For instance, cultures and/or communities which existed on or near a disputed border may be markedly different in these respects than those in more civilized, less accessible, or less strategically important areas, without regard to national, cultural, or political boundaries.
Posts: 385 Location: Melbourne, Australia
Sun 22 Mar, 2009 12:50 am
Douglas S wrote: |
One thing I'd like to add. We know something of techniques, but the training regime per se is not well described in most cases. But we have Vegetius' description of the training of Roman legionaries before the 4th century. In the 14th century Poem of the Pell describes identical training techniques (solitary training with a pell, and a double-weight shield and sword). It's obvious that either this Roman treatise was read and taken seriously throughout the Dark Ages and early Middle Ages, or it was maintained as an oral tradition through these times. |
That isn't necissarily true. The similarity could spring from two different groups hitting upon something that worked. Hip throws, executed in a quie similar fashion seem to exist in the fighting manuals, and in Judo, but there is no indication that there was an interchange of ideas between the two systems. Both include that technique because it is an efective way of a human body to throw another human body to the ground, an people attempting to systematize throwing to the ground will likely hit upon it.

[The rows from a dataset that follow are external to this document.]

/-! ## present -/

@[simp] theorem present_cfg (w : CmdWord) (s : State) : (present w s).cfg = s.cfg := rfl
@[simp] theorem present_dev (w : CmdWord) (s : State) : (present w s).dev = s.dev := rfl
@[simp] theorem present_pwm (w : CmdWord) (s : State) : (present w s).pwm = s.pwm := rfl
@[simp] theorem present_heater (w : CmdWord) (s : State) : (present w s).heater = s.heater := rfl
@[simp] theorem present_sensor (w : CmdWord) (s : State) : (present w s).sensor = s.sensor := rfl
@[simp] theorem present_pid (w : CmdWord) (s : State) : (present w s).pid = s.pid := rfl
@[simp] theorem present_trace (w : CmdWord) (s : State) : (present w s).trace = s.trace := rfl
@[simp] theorem present_rsp (w : CmdWord) (s : State) : (present w s).rsp = s.rsp := rfl
@[simp] theorem present_inputs (w : CmdWord) (s : State) : (present w s).inputs = .command w :: s.inputs := rfl
@[simp] theorem present_sampleQueue (w : CmdWord) (s : State) : (present w s).sampleQueue = s.sampleQueue := rfl
@[simp] theorem present_freeDraws (w : CmdWord) (s : State) : (present w s).freeDraws = s.freeDraws := rfl

/-! ## setCnt100ms -/

@[simp] theorem setCnt100ms_cfg (c : U8) (s : State) : (setCnt100ms c s).cfg = s.cfg := rfl
@[simp] theorem setCnt100ms_dev (c : U8) (s : State) : (setCnt100ms c s).dev = { s.dev with cnt100ms := c } := rfl
@[simp] theorem setCnt100ms_pwm (c : U8) (s : State) : (setCnt100ms c s).pwm = s.pwm := rfl
@[simp] theorem setCnt100ms_heater (c : U8) (s : State) : (setCnt100ms c s).heater = s.heater := rfl
@[simp] theorem setCnt100ms_sensor (c : U8) (s : State) : (setCnt100ms c s).sensor = s.sensor := rfl
@[simp] theorem setCnt100ms_pid (c : U8) (s : State) : (setCnt100ms c s).pid = s.pid := rfl
@[simp] theorem setCnt100ms_trace (c : U8) (s : State) : (setCnt100ms c s).trace = s.trace := rfl
@[simp] theorem setCnt100ms_rsp (c : U8) (s : State) : (setCnt100ms c s).rsp = s.rsp := rfl
@[simp] theorem setCnt100ms_inputs (c : U8) (s : State) : (setCnt100ms c s).inputs = s.inputs := rfl
@[simp] theorem setCnt100ms_sampleQueue (c : U8) (s : State) : (setCnt100ms c s).sampleQueue = s.sampleQueue := rfl
@[simp] theorem setCnt100ms_freeDraws (c : U8) (s : State) : (setCnt100ms c s).freeDraws = s.freeDraws := rfl

/-! ## setCnt1s -/

@[simp] theorem setCnt1s_cfg (c : U8) (s : State) : (setCnt1s c s).cfg = s.cfg := rfl
@[simp] theorem setCnt1s_dev (c : U8) (s : State) : (setCnt1s c s).dev = { s.dev with cnt1s := c } := rfl
@[simp] theorem setCnt1s_pwm (c : U8) (s : State) : (setCnt1s c s).pwm = s.pwm := rfl
@[simp] theorem setCnt1s_heater (c : U8) (s : State) : (setCnt1s c s).heater = s.heater := rfl
@[simp] theorem setCnt1s_sensor (c : U8) (s : State) : (setCnt1s c s).sensor = s.sensor := rfl
@[simp] theorem setCnt1s_pid (c : U8) (s : State) : (setCnt1s c s).pid = s.pid := rfl
@[simp] theorem setCnt1s_trace (c : U8) (s : State) : (setCnt1s c s).trace = s.trace := rfl
@[simp] theorem setCnt1s_rsp (c : U8) (s : State) : (setCnt1s c s).rsp = s.rsp := rfl
@[simp] theorem setCnt1s_inputs (c : U8) (s : State) : (setCnt1s c s).inputs = s.inputs := rfl
@[simp] theorem setCnt1s_sampleQueue (c : U8) (s : State) : (setCnt1s c s).sampleQueue = s.sampleQueue := rfl
@[simp] theorem setCnt1s_freeDraws (c : U8) (s : State) : (setCnt1s c s).freeDraws = s.freeDraws := rfl

/-! ## clearTick -/

@[simp] theorem clearTick_cfg (s : State) : (clearTick s).cfg = s.cfg := rfl
@[simp] theorem clearTick_dev (s : State) : (clearTick s).dev = { s.dev with tickFlag := false } := rfl
@[simp] theorem clearTick_pwm (s : State) : (clearTick s).pwm = s.pwm := rfl
@[simp] theorem clearTick_heater (s : State) : (clearTick s).heater = s.heater := rfl
@[simp] theorem clearTick_sensor (s : State) : (clearTick s).sensor = s.sensor := rfl
@[simp] theorem clearTick_pid (s : State) : (clearTick s).pid = s.pid := rfl
@[simp] theorem clearTick_trace (s : State) : (clearTick s).trace = s.trace := rfl
@[simp] theorem clearTick_rsp (s : State) : (clearTick s).rsp = s.rsp := rfl
@[simp] theorem clearTick_inputs (s : State) : (clearTick s).inputs = s.inputs := rfl
@[simp] theorem clearTick_sampleQueue (s : State) : (clearTick s).sampleQueue = s.sampleQueue := rfl
@[simp] theorem clearTick_freeDraws (s : State) : (clearTick s).freeDraws = s.freeDraws := rfl

/-! ## devReset -/

@[simp] theorem devReset_cfg (s : State) : (devReset s).cfg = s.cfg := rfl
@[simp] theorem devReset_dev (s : State) : (devReset s).dev = { s.dev with tickFlag := false, cnt100ms := 10, cnt1s := 10 } := rfl
@[simp] theorem devReset_pwm (s : State) : (devReset s).pwm = s.pwm := rfl
@[simp] theorem devReset_heater (s : State) : (devReset s).heater = s.heater := rfl
@[simp] theorem devReset_sensor (s : State) : (devReset s).sensor = s.sensor := rfl
@[simp] theorem devReset_pid (s : State) : (devReset s).pid = s.pid := rfl
@[simp] theorem devReset_trace (s : State) : (devReset s).trace = s.trace := rfl
@[simp] theorem devReset_rsp (s : State) : (devReset s).rsp = s.rsp := rfl
@[simp] theorem devReset_inputs (s : State) : (devReset s).inputs = s.inputs := rfl
@[simp] theorem devReset_sampleQueue (s : State) : (devReset s).sampleQueue = s.sampleQueue := rfl
@[simp] theorem devReset_freeDraws (s : State) : (devReset s).freeDraws = s.freeDraws := rfl

/-! ## handler1s -/

@[simp] theorem handler1s_cfg (s : State) : (handler1s s).cfg = s.cfg := rfl
@[simp] theorem handler1s_dev (s : State) : (handler1s s).dev = s.dev := rfl
@[simp] theorem handler1s_pwm (s : State) : (handler1s s).pwm = s.pwm := rfl
@[simp] theorem handler1s_heater (s : State) : (handler1s s).heater = s.heater := rfl
@[simp] theorem handler1s_sensor (s : State) : (handler1s s).sensor = s.sensor := rfl
@[simp] theorem handler1s_pid (s : State) : (handler1s s).pid = s.pid := rfl
@[simp] theorem handler1s_trace (s : State) : (handler1s s).trace = s.trace ++ [.s1] := rfl
@[simp] theorem handler1s_rsp (s : State) : (handler1s s).rsp = s.rsp := rfl
@[simp] theorem handler1s_inputs (s : State) : (handler1s s).inputs = s.inputs := rfl
@[simp] theorem handler1s_sampleQueue (s : State) : (handler1s s).sampleQueue = s.sampleQueue := rfl
@[simp] theorem handler1s_freeDraws (s : State) : (handler1s s).freeDraws = s.freeDraws := rfl

/-! ## snsInit -/

@[simp] theorem snsInit_cfg (s : State) : (snsInit s).cfg = s.cfg := rfl
@[simp] theorem snsInit_dev (s : State) : (snsInit s).dev = s.dev := rfl
@[simp] theorem snsInit_pwm (s : State) : (snsInit s).pwm = s.pwm := rfl
@[simp] theorem snsInit_heater (s : State) : (snsInit s).heater = s.heater := rfl
@[simp] theorem snsInit_sensor (s : State) : (snsInit s).sensor = sensorInitial s.cfg := rfl
@[simp] theorem snsInit_pid (s : State) : (snsInit s).pid = s.pid := rfl
@[simp] theorem snsInit_trace (s : State) : (snsInit s).trace = s.trace := rfl
@[simp] theorem snsInit_rsp (s : State) : (snsInit s).rsp = s.rsp := rfl
@[simp] theorem snsInit_inputs (s : State) : (snsInit s).inputs = s.inputs := rfl
@[simp] theorem snsInit_sampleQueue (s : State) : (snsInit s).sampleQueue = s.sampleQueue := rfl
@[simp] theorem snsInit_freeDraws (s : State) : (snsInit s).freeDraws = s.freeDraws := rfl

/-! ## snsStart -/

@[simp] theorem snsStart_cfg (s : State) : (snsStart s).cfg = s.cfg := rfl
@[simp] theorem snsStart_dev (s : State) : (snsStart s).dev = s.dev := rfl
@[simp] theorem snsStart_pwm (s : State) : (snsStart s).pwm = s.pwm := rfl
@[simp] theorem snsStart_heater (s : State) : (snsStart s).heater = s.heater := rfl
@[simp] theorem snsStart_sensor (s : State) : (snsStart s).sensor = { s.sensor with samples := 0 } := rfl
@[simp] theorem snsStart_pid (s : State) : (snsStart s).pid = s.pid := rfl
@[simp] theorem snsStart_trace (s : State) : (snsStart s).trace = s.trace := rfl
@[simp] theorem snsStart_rsp (s : State) : (snsStart s).rsp = s.rsp := rfl
@[simp] theorem snsStart_inputs (s : State) : (snsStart s).inputs = s.inputs := rfl
@[simp] theorem snsStart_sampleQueue (s : State) : (snsStart s).sampleQueue = s.sampleQueue := rfl
@[simp] theorem snsStart_freeDraws (s : State) : (snsStart s).freeDraws = s.freeDraws := rfl

/-! ## pidInit -/

@[simp] theorem pidInit_cfg (s : State) : (pidInit s).cfg = s.cfg := rfl
@[simp] theorem pidInit_dev (s : State) : (pidInit s).dev = s.dev := rfl
@[simp] theorem pidInit_pwm (s : State) : (pidInit s).pwm = s.pwm := rfl
@[simp] theorem pidInit_heater (s : State) : (pidInit s).heater = s.heater := rfl
@[simp] theorem pidInit_sensor (s : State) : (pidInit s).sensor = s.sensor := rfl
@[simp] theorem pidInit_pid (s : State) : (pidInit s).pid = pidInitial s.cfg := rfl
@[simp] theorem pidInit_trace (s : State) : (pidInit s).trace = s.trace := rfl
@[simp] theorem pidInit_rsp (s : State) : (pidInit s).rsp = s.rsp := rfl
@[simp] theorem pidInit_inputs (s : State) : (pidInit s).inputs = s.inputs := rfl
@[simp] theorem pidInit_sampleQueue (s : State) : (pidInit s).sampleQueue = s.sampleQueue := rfl
@[simp] theorem pidInit_freeDraws (s : State) : (pidInit s).freeDraws = s.freeDraws := rfl

/-! ## pidCompute -/

@[simp] theorem pidCompute_cfg (a b : S32) (s : State) : (pidCompute a b s).cfg = s.cfg := rfl
@[simp] theorem pidCompute_dev (a b : S32) (s : State) : (pidCompute a b s).dev = s.dev := rfl
@[simp] theorem pidCompute_pwm (a b : S32) (s : State) : (pidCompute a b s).pwm = s.pwm := rfl
@[simp] theorem pidCompute_heater (a b : S32) (s : State) : (pidCompute a b s).heater = s.heater := rfl
@[simp] theorem pidCompute_sensor (a b : S32) (s : State) : (pidCompute a b s).sensor = s.sensor := rfl
@[simp] theorem pidCompute_pid (a b : S32) (s : State) : (pidCompute a b s).pid = pidStep s.cfg a b s.pid := rfl
@[simp] theorem pidCompute_trace (a b : S32) (s : State) : (pidCompute a b s).trace = s.trace := rfl
@[simp] theorem pidCompute_rsp (a b : S32) (s : State) : (pidCompute a b s).rsp = s.rsp := rfl
@[simp] theorem pidCompute_inputs (a b : S32) (s : State) : (pidCompute a b s).inputs = s.inputs := rfl
@[simp] theorem pidCompute_sampleQueue (a b : S32) (s : State) : (pidCompute a b s).sampleQueue = s.sampleQueue := rfl
@[simp] theorem pidCompute_freeDraws (a b : S32) (s : State) : (pidCompute a b s).freeDraws = s.freeDraws := rfl

/-! ## pwmFreq -/

@[simp] theorem pwmFreq_cfg (hz : U32) (s : State) : (pwmFreq hz s).cfg = s.cfg := rfl
@[simp] theorem pwmFreq_dev (hz : U32) (s : State) : (pwmFreq hz s).dev = { s.dev with pwmFreq := pwmFreqFor s.cfg (pwmTopFor s.cfg hz) } := rfl
@[simp] theorem pwmFreq_pwm (hz : U32) (s : State) : (pwmFreq hz s).pwm = { s.pwm with top := pwmTopFor s.cfg hz } := rfl
@[simp] theorem pwmFreq_heater (hz : U32) (s : State) : (pwmFreq hz s).heater = s.heater := rfl
@[simp] theorem pwmFreq_sensor (hz : U32) (s : State) : (pwmFreq hz s).sensor = s.sensor := rfl
@[simp] theorem pwmFreq_pid (hz : U32) (s : State) : (pwmFreq hz s).pid = s.pid := rfl
@[simp] theorem pwmFreq_trace (hz : U32) (s : State) : (pwmFreq hz s).trace = s.trace ++ [.pwm s.pwm.mode (pwmTopFor s.cfg hz) s.pwm.compare] := rfl
@[simp] theorem pwmFreq_rsp (hz : U32) (s : State) : (pwmFreq hz s).rsp = s.rsp := rfl
@[simp] theorem pwmFreq_inputs (hz : U32) (s : State) : (pwmFreq hz s).inputs = s.inputs := rfl
@[simp] theorem pwmFreq_sampleQueue (hz : U32) (s : State) : (pwmFreq hz s).sampleQueue = s.sampleQueue := rfl
@[simp] theorem pwmFreq_freeDraws (hz : U32) (s : State) : (pwmFreq hz s).freeDraws = s.freeDraws := rfl

/-! ## pwmDuty -/

@[simp] theorem pwmDuty_cfg (p : Int) (s : State) : (pwmDuty p s).cfg = s.cfg := rfl
@[simp] theorem pwmDuty_dev (p : Int) (s : State) : (pwmDuty p s).dev = s.dev := rfl
@[simp] theorem pwmDuty_pwm (p : Int) (s : State) : (pwmDuty p s).pwm = { s.pwm with mode := pwmModeFor p, compare := pwmCompareFor s.pwm.top p } := rfl
@[simp] theorem pwmDuty_heater (p : Int) (s : State) : (pwmDuty p s).heater = s.heater := rfl
@[simp] theorem pwmDuty_sensor (p : Int) (s : State) : (pwmDuty p s).sensor = s.sensor := rfl
@[simp] theorem pwmDuty_pid (p : Int) (s : State) : (pwmDuty p s).pid = s.pid := rfl
@[simp] theorem pwmDuty_trace (p : Int) (s : State) : (pwmDuty p s).trace = s.trace ++ [.pwm (pwmModeFor p) s.pwm.top (pwmCompareFor s.pwm.top p)] := rfl
@[simp] theorem pwmDuty_rsp (p : Int) (s : State) : (pwmDuty p s).rsp = s.rsp := rfl
@[simp] theorem pwmDuty_inputs (p : Int) (s : State) : (pwmDuty p s).inputs = s.inputs := rfl
@[simp] theorem pwmDuty_sampleQueue (p : Int) (s : State) : (pwmDuty p s).sampleQueue = s.sampleQueue := rfl
@[simp] theorem pwmDuty_freeDraws (p : Int) (s : State) : (pwmDuty p s).freeDraws = s.freeDraws := rfl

Posts: 1,532 Location: Tennessee
Sun 22 Mar, 2009 4:48 am
Actually the preface of the 15th century translation (Christine Pashan) of Vegtius's work says that it was carried down as a tradition. Part of the courtly, knightly past times were in fact to discuss readings and applicability of tactics in his work.
Posts: 385 Location: Melbourne, Australia
Sun 22 Mar, 2009 5:06 am
Ah, fair enough. I wasn't arguing that there was no conection, only that extreem similarity is not always because of a conection.
Btw, what sort of sword would you guys use to split a hair 4 ways? ;)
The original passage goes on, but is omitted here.